What you should do
In the material below, find every line containing "loadAt" and copy that line.

____________

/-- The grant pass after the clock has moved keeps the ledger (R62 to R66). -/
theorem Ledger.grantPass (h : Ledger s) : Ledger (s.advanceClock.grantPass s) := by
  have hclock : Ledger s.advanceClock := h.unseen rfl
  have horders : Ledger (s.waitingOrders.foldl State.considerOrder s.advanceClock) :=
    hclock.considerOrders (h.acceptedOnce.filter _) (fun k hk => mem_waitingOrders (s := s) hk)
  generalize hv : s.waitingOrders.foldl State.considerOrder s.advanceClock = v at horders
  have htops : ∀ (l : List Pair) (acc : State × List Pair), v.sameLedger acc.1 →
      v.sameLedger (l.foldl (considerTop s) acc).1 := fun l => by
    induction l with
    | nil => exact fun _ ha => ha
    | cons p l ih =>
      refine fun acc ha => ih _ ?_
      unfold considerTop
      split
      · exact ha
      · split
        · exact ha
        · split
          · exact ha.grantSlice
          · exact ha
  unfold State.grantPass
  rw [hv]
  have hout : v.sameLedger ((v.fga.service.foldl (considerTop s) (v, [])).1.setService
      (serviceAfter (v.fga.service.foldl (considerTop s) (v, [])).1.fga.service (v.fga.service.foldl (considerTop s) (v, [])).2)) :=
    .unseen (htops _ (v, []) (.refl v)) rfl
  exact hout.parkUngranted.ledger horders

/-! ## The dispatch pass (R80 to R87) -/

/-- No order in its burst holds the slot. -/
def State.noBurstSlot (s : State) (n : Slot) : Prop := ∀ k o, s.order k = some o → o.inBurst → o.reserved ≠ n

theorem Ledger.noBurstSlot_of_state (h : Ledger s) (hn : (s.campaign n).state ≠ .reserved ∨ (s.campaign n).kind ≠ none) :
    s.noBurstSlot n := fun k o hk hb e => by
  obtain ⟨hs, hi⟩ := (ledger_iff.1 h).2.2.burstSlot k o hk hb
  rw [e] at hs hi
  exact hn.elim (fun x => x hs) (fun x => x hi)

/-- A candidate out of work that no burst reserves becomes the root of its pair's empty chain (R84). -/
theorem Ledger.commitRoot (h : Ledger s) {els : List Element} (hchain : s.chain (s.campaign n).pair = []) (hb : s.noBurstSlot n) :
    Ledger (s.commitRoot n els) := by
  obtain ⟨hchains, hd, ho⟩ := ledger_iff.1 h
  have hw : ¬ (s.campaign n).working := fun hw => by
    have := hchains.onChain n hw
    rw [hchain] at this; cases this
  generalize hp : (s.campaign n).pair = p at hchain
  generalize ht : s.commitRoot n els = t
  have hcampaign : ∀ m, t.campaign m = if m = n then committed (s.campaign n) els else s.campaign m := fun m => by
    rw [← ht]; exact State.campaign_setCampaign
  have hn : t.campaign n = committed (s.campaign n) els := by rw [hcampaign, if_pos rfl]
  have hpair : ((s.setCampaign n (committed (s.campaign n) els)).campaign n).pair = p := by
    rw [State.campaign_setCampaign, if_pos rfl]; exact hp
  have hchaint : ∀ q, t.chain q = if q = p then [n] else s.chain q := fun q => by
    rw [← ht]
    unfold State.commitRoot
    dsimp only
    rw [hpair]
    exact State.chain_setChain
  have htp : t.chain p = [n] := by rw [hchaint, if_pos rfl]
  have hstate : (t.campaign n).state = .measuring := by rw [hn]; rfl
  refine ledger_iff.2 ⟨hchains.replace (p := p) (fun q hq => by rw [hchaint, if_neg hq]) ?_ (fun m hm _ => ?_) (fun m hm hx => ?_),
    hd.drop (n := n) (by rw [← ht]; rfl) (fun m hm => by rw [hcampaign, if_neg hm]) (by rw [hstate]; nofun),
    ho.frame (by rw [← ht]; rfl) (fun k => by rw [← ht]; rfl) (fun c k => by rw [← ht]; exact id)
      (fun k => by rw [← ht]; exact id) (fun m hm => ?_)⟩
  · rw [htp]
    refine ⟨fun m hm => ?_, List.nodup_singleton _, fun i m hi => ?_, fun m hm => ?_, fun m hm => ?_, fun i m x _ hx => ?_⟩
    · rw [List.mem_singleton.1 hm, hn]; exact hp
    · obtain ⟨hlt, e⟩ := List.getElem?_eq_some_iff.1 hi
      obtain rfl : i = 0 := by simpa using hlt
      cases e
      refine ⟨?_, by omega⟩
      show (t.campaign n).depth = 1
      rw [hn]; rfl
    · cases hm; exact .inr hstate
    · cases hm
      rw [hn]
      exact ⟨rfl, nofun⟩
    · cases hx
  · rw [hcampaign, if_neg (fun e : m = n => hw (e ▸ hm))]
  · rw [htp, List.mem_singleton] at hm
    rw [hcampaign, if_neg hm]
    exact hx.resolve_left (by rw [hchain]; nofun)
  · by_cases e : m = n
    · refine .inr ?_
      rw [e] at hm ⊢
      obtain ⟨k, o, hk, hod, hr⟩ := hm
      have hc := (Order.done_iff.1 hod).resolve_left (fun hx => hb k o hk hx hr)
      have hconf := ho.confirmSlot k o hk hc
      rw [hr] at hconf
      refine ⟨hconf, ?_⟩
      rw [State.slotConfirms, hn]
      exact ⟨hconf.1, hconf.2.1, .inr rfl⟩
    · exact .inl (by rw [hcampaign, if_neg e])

____________

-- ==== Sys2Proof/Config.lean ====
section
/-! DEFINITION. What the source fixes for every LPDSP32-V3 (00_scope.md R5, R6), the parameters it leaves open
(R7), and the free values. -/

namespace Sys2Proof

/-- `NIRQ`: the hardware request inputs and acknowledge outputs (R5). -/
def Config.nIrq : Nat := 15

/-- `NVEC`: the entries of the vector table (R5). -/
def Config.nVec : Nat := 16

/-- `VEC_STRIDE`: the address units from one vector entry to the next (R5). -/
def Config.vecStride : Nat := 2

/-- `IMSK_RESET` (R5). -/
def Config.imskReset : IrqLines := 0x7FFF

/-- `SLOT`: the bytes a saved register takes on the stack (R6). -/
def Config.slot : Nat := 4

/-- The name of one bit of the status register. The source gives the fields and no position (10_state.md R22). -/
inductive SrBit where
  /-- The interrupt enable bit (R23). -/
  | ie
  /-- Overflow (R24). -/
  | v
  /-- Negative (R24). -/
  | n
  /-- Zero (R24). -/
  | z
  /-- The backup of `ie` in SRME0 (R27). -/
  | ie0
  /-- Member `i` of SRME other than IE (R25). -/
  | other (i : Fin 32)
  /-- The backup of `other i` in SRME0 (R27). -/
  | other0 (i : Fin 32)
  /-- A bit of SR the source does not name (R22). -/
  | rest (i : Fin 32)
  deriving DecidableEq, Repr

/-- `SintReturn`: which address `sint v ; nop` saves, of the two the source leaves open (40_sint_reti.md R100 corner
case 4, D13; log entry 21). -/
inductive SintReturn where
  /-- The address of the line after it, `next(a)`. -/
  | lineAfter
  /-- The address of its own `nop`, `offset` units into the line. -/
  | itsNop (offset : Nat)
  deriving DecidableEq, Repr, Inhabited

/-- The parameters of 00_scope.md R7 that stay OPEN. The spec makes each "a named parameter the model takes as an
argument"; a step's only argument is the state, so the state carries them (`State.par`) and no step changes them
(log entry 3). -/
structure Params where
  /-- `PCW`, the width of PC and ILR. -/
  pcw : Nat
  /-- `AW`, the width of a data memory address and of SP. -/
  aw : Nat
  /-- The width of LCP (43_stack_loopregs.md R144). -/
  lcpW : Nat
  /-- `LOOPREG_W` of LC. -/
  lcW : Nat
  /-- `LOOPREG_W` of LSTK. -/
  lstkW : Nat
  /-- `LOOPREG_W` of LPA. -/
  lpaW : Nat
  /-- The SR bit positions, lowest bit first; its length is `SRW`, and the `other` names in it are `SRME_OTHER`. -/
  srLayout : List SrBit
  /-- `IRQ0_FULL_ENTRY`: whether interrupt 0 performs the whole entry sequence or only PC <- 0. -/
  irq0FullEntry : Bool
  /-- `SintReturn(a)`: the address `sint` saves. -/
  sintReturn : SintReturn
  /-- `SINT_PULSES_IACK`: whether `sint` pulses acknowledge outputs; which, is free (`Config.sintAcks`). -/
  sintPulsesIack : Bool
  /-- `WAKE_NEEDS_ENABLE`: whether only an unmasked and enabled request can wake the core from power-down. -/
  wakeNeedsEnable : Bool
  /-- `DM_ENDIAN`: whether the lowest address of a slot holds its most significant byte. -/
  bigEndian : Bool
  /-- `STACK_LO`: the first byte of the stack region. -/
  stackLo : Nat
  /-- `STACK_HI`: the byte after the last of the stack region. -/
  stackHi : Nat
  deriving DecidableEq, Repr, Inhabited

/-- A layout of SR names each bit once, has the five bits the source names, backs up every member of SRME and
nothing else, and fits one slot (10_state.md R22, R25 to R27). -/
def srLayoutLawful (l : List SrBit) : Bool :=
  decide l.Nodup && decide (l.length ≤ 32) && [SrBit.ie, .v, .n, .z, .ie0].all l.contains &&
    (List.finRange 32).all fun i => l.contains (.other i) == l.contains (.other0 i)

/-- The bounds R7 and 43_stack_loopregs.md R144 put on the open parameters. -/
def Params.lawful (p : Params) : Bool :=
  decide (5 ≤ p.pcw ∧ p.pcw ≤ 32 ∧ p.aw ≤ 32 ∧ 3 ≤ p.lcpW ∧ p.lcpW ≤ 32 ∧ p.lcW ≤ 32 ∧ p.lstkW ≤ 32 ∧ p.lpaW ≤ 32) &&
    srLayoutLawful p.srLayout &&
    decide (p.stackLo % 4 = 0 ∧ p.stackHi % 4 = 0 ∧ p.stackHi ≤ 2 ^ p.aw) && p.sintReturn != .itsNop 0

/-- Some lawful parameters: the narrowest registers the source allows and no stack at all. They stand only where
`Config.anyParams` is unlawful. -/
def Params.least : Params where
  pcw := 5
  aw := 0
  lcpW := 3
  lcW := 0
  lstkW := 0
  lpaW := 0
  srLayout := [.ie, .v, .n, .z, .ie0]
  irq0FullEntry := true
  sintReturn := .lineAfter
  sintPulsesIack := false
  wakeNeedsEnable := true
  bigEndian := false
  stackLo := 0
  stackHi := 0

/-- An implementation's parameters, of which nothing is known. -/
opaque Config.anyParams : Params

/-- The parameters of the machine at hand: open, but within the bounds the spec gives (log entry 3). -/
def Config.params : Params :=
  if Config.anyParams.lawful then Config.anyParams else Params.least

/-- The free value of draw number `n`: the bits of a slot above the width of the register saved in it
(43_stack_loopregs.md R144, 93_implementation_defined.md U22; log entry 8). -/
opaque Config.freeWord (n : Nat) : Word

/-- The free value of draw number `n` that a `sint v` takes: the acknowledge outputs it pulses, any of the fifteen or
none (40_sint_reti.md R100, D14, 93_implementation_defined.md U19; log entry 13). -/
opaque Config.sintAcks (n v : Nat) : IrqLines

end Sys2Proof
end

____________

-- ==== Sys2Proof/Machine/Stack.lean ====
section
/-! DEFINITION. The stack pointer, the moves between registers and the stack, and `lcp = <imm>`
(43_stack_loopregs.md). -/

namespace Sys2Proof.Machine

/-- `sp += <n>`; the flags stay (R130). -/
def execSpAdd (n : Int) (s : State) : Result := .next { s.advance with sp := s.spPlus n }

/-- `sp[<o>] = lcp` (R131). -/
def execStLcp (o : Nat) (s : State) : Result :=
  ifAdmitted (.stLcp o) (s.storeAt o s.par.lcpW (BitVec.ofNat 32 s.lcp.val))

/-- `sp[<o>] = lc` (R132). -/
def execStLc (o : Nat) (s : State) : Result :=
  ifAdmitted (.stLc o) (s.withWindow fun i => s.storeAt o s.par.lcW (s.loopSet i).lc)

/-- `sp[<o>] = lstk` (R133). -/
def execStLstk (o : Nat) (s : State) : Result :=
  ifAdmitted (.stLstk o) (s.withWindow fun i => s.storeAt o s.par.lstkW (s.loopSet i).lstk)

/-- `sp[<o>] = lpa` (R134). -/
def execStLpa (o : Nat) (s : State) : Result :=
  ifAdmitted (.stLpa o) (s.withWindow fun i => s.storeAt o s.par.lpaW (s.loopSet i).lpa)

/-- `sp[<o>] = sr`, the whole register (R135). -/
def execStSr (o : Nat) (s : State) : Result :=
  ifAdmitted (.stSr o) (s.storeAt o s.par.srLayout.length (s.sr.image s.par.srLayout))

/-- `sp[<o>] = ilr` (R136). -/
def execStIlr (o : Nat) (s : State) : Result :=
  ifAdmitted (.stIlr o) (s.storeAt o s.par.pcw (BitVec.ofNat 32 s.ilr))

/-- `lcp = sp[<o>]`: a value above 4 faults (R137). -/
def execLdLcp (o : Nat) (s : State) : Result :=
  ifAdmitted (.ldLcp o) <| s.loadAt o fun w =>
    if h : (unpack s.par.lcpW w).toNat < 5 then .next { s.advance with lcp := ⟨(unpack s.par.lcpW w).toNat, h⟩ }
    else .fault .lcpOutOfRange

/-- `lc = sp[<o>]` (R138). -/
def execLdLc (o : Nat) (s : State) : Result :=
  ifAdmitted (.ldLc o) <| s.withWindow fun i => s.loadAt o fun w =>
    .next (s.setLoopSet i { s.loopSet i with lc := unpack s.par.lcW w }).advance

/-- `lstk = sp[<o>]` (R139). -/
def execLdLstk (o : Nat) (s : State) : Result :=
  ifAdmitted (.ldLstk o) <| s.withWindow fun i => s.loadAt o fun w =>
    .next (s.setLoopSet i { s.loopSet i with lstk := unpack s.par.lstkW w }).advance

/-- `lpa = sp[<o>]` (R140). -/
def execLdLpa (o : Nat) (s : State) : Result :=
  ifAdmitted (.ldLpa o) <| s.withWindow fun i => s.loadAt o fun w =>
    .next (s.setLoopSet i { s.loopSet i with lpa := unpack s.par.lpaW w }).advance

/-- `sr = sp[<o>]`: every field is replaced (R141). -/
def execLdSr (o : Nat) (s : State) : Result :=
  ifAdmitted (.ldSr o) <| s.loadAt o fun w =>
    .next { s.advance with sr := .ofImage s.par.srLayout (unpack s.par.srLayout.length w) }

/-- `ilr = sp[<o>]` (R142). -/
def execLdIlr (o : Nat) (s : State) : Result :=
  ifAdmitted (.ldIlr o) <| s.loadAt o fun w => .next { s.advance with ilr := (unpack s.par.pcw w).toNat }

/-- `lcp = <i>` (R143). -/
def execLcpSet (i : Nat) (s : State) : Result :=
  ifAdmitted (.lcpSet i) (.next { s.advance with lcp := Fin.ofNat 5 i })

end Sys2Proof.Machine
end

____________

Response to the exercise
  ifAdmitted (.ldLcp o) <| s.loadAt o fun w =>
  ifAdmitted (.ldLc o) <| s.withWindow fun i => s.loadAt o fun w =>
  ifAdmitted (.ldLstk o) <| s.withWindow fun i => s.loadAt o fun w =>
  ifAdmitted (.ldLpa o) <| s.withWindow fun i => s.loadAt o fun w =>
  ifAdmitted (.ldSr o) <| s.loadAt o fun w =>
  ifAdmitted (.ldIlr o) <| s.loadAt o fun w => .next { s.advance with ilr := (unpack s.par.pcw w).toNat }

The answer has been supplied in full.